Sunday 22 July 2012

Google Penguin Recovery Strategies

The World of Google and SEO

Google has created a business economy all of its own. Through developing arguably the best  search engine they have been able to attract a phenomenal amount of interest form computer users an businesses who relay on internet presence of more significantly eCommerce for their business survival. This has in turn created a secondary industry, the SEO companies, who provide services to help business owners get their websites to the search rankings. Google want everything to look natural as if the links to peoples site came from other webmasters thinking that is a great site so I will link to it. The reality of the situation is that only around 2% of links are natural and the rest are created to fool the Google search engines. This means that the SEO companies are constantly fighting for business to see who can create the most natural looking links so businesses can improve their website search positions.

Google Panda and Penguin

Now from 2011 Google have started to introduce new algorithms to target Webspam  which will look at a sites content and the backlinks and make an algorithmic analysis of whether they think the Google guidelines have been violated and whether in fact the website is actually high quality or just made to look good in the eyes of search engines. Panda was primarily focuses om factors like duplicated content and excessive adverts on site and Penguin more on off site issues like the link profile. Here we will just look at Penguin which hit on the 24th April 2012 with a refresh on 25th May 2012 and what strategies can be employed to recover.

Penguin Recover Checklist

1. Check out your backlink profile and remove and non PR ranked links and ones linking back from sites which are obviously set up for SEO purposes.
2. Check your back link anchor text profile at the page level and check to see that you have no more than 50% of the links with exact match keyword anchor text to the keywords that that page optimised for.If you are over 50% then delete the links or better changed the links to branded terms which involves variants of your business name or generic terms link , click here, more info and it is fine to just use page URL's.
3. Accrue some good quality hand written links for decent quality sites which either have manual article checking like Ezine or have a mechanism for user validation like Hubpages.
4. Complement these with some straight text links from sites with good PR and relevant content.
5. Remove site wide links like blog rolls or multiple links from the same domain.

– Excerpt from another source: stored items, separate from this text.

-- ==== Sys2Proof/Certificates/Slice0/Obligations.lean ====
section
/-! DEFINITION. The statements for the provers, and the words they are written in. -/

namespace Sys2Proof

/-! ### Kinds of instruction -/

/-- The instructions that can write CC as they please, or leave it meaningless (10_state.md R41, R42). -/
def Instr.freesCC : Instr → Bool
  | .lpsl | .ppsl _ | .ldpl _ _ | .dar _ => true
  | _ => false

/-- The instructions that write the mode bits of PSL (R40). -/
def Instr.writesModes : Instr → Bool
  | .lpsl | .ppsl _ | .cpsl _ | .ldpl _ _ => true
  | _ => false

/-- The stores to memory. -/
def Instr.stores : Instr → Bool
  | .strr _ _ _ | .stra _ _ _ _ | .stpl _ _ => true
  | _ => false

/-- The subroutine branches. -/
def Instr.calls : Instr → Bool
  | .bstr _ _ _ | .bsta _ _ _ | .bsfr _ _ _ | .bsfa _ _ _ | .bsnr _ _ _ | .bsna _ _ _ | .bsxa _ _ | .zbsr _ _ => true
  | _ => false

/-- The returns. -/
def Instr.returns : Instr → Bool
  | .retc _ | .rete _ => true
  | _ => false

/-- The instructions that write PSU by name. -/
def Instr.writesPsu : Instr → Bool
  | .lpsu | .cpsu _ | .ppsu _ => true
  | _ => false

/-- The branches. -/
def Instr.branches : Instr → Bool
  | .bctr _ _ _ | .bcta _ _ _ | .bcfr _ _ _ | .bcfa _ _ _ | .brnr _ _ _ | .brna _ _ _ | .birr _ _ _ | .bira _ _ _
  | .bdrr _ _ _ | .bdra _ _ _ | .bxa _ _ | .zbrr _ _ => true
  | _ => false

/-- The instructions that read a pin or a port (60_exceptions.md R272). -/
def Instr.readsEnv : Instr → Bool
  | .spsu | .tpsu _ | .redc _ | .redd _ | .rede _ _ => true
  | _ => false

end Sys2Proof

namespace Sys2Proof.Machine

/-! ### What a reader sees of a state

A statement says what an instruction does as one equation between views: the fields it names are what the rule gives,
every field it does not name is as before. Memory is seen through the read of one byte, the registers cell by cell. -/

/-- All of a state, registers as cells and memory as bytes read. -/
structure View where
  /-- The register of a bank and a number; r0 is in no bank. -/
  cell : Bool → Reg → Byte
  psu : Byte
  psl : Psl
  /-- The entries of the Return Address Stack. -/
  entry : BitVec 3 → Addr
  pc : Addr
  waiting : Bool
  /-- The byte stored at each address. -/
  byte : Addr → Byte
  env : Env
  trace : List Event
  cycles : Nat
  draws : Nat
  cfg : Config

/-- The register of bank `b` with number `r` (10_state.md R21). -/
def State.cell (s : State) (b : Bool) (r : Reg) : Byte :=
  match r with
  | .r0 => s.r0
  | .r1 => if b then s.bank1.r1 else s.bank0.r1
  | .r2 => if b then s.bank1.r2 else s.bank0.r2
  | .r3 => if b then s.bank1.r3 else s.bank0.r3

/-- `RAS[k]` (R47). -/
def State.entry (s : State) (k : BitVec 3) : Addr := s.ras[k.toNat]'k.isLt

def State.view (s : State) : View :=
  { cell := s.cell, psu := s.psu, psl := s.psl, entry := s.entry, pc := s.pc, waiting := s.waiting, byte := s.peek,
    env := s.env, trace := s.trace, cycles := s.cycles, draws := s.draws, cfg := s.cfg }

/-- The instruction answers a next state, and that state looks like `v`. -/
def Runs (i : Instr) (s : State) (v : View) : Prop := ∃ t, exec i s = .next t ∧ t.view = v

/-- A view after the accesses that ended in the state `u`: memory reads change the environment's scripts, the trace and
the counter of free values, nothing else. -/
def View.accessed (v : View) (u : State) : View := { v with env := u.env, trace := u.trace, draws := u.draws }

/-- Cells with one written: of bank `bank`, or r0 (00_scope.md R10). -/
def setCell (c : Bool → Reg → Byte) (bank : Bool) (r : Reg) (v : Byte) (b : Bool) (q : Reg) : Byte :=
  if q = r ∧ (q = .r0 ∨ b = bank) then v else c b q

/-- `x[r]` (R10). -/
def State.x (s : State) (r : Reg) : Byte := s.cell s.psl.rs r

/-- `SetCC` of R13, by the value of the byte as a number. -/
def signCode (v : Byte) : BitVec 2 := if v.toNat = 0 then 0b00 else if v.toNat ≤ 127 then 0b01 else 0b10

/-- A 15-bit address from a page and an offset taken modulo 8192. -/
def addressAt (page : Nat) (offset : Int) : Addr := BitVec.ofNat 15 (page * 8192 + (offset % 8192).toNat)

/-- Cycles with the indirect addressing sequence (30_encoding.md R112). -/
def cyclesOf (direct : Nat) (i : Bool) : Nat := if i then direct + 2 else direct

/-! ### The four formats of the arithmetic group (40_load_store.md R140)

`eff p a m` is the register operand's new value and the new PSL, from the PSL before, the register operand `a` and the
other operand `m`. -/

/-- Format Z: r0 and `x[r]`, the result in r0. -/
def RunsZ (ins : Reg → Instr) (eff : Psl → Byte → Byte → Byte × Psl) (r : Reg) (s : State) : Prop :=
  let y := eff s.psl (s.x .r0) (s.x r)
  Runs (ins r) s
    { s.view with
      cell := setCell s.cell s.psl.rs .r0 y.1, psl := y.2, pc := inpage s.pc 1, cycles := s.cycles + 2 }

/-- Format I. -/
def RunsI (ins : Reg → Byte → Instr) (eff : Psl → Byte → Byte → Byte × Psl) : Prop :=
  ∀ (r : Reg) (v : Byte) (s : State),
    let y := eff s.psl (s.x r) v
    Runs (ins r v) s
      { s.view with
        cell := setCell s.cell s.psl.rs r y.1, psl := y.2, pc := inpage s.pc 2, cycles := s.cycles + 2 }
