-- ==== Sys2Proof/Laws/Registers.lean ====
section
/-! SUPPORT. General registers: a read after a write, and the bank that is not selected. -/

namespace Sys2Proof.Machine

/-- The bank that RS does not select (10_state.md R22). -/
def State.otherBank (s : State) : Bank := if s.psl.rs then s.bank0 else s.bank1

@[simp] theorem State.getReg_setReg_same (s : State) (r : Reg) (v : Byte) : (s.setReg r v).getReg r = v := by
  cases r <;> cases h : s.psl.rs <;> simp [State.setReg, State.getReg, State.bank, State.setBank, h]

theorem State.getReg_setReg_other (s : State) {r q : Reg} (v : Byte) (h : q ≠ r) :
    (s.setReg r v).getReg q = s.getReg q := by
  cases r <;> cases q <;> cases hs : s.psl.rs <;>
    simp_all [State.setReg, State.getReg, State.bank, State.setBank]

/-- Every register after a write of one. -/
theorem State.getReg_setReg (s : State) (r q : Reg) (v : Byte) :
    (s.setReg r v).getReg q = if q = r then v else s.getReg q := by
  split
  · next h => rw [h, State.getReg_setReg_same]
  · next h => exact State.getReg_setReg_other s v h

@[simp] theorem State.otherBank_setReg (s : State) (r : Reg) (v : Byte) :
    (s.setReg r v).otherBank = s.otherBank := by
  cases r <;> cases h : s.psl.rs <;> simp [State.setReg, State.otherBank, State.setBank, h]

/-- A register reads the same in states with the same registers and the same RS. -/
theorem State.getReg_congr {s t : State} (h0 : t.r0 = s.r0) (h1 : t.bank0 = s.bank0) (h2 : t.bank1 = s.bank1)
    (h3 : t.psl.rs = s.psl.rs) (q : Reg) : t.getReg q = s.getReg q := by
  cases q <;> simp [State.getReg, State.bank, h0, h1, h2, h3]

theorem State.otherBank_congr {s t : State} (h1 : t.bank0 = s.bank0) (h2 : t.bank1 = s.bank1)
    (h3 : t.psl.rs = s.psl.rs) : t.otherBank = s.otherBank := by
  simp [State.otherBank, h1, h2, h3]

end Sys2Proof.Machine
end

These are the big hitters so now sit back and wait for the next refresh and  monitor your recovery. If nothing happens then you can move the domain to a similar domain, hopefully of a similar age, and then 301 redirect the old pages to the new ones. Then take any good links you have control over and link those to the new site.  This  process has recovered many sites but some then get the penality back after a few weeks when it is passed from the old penalised domain.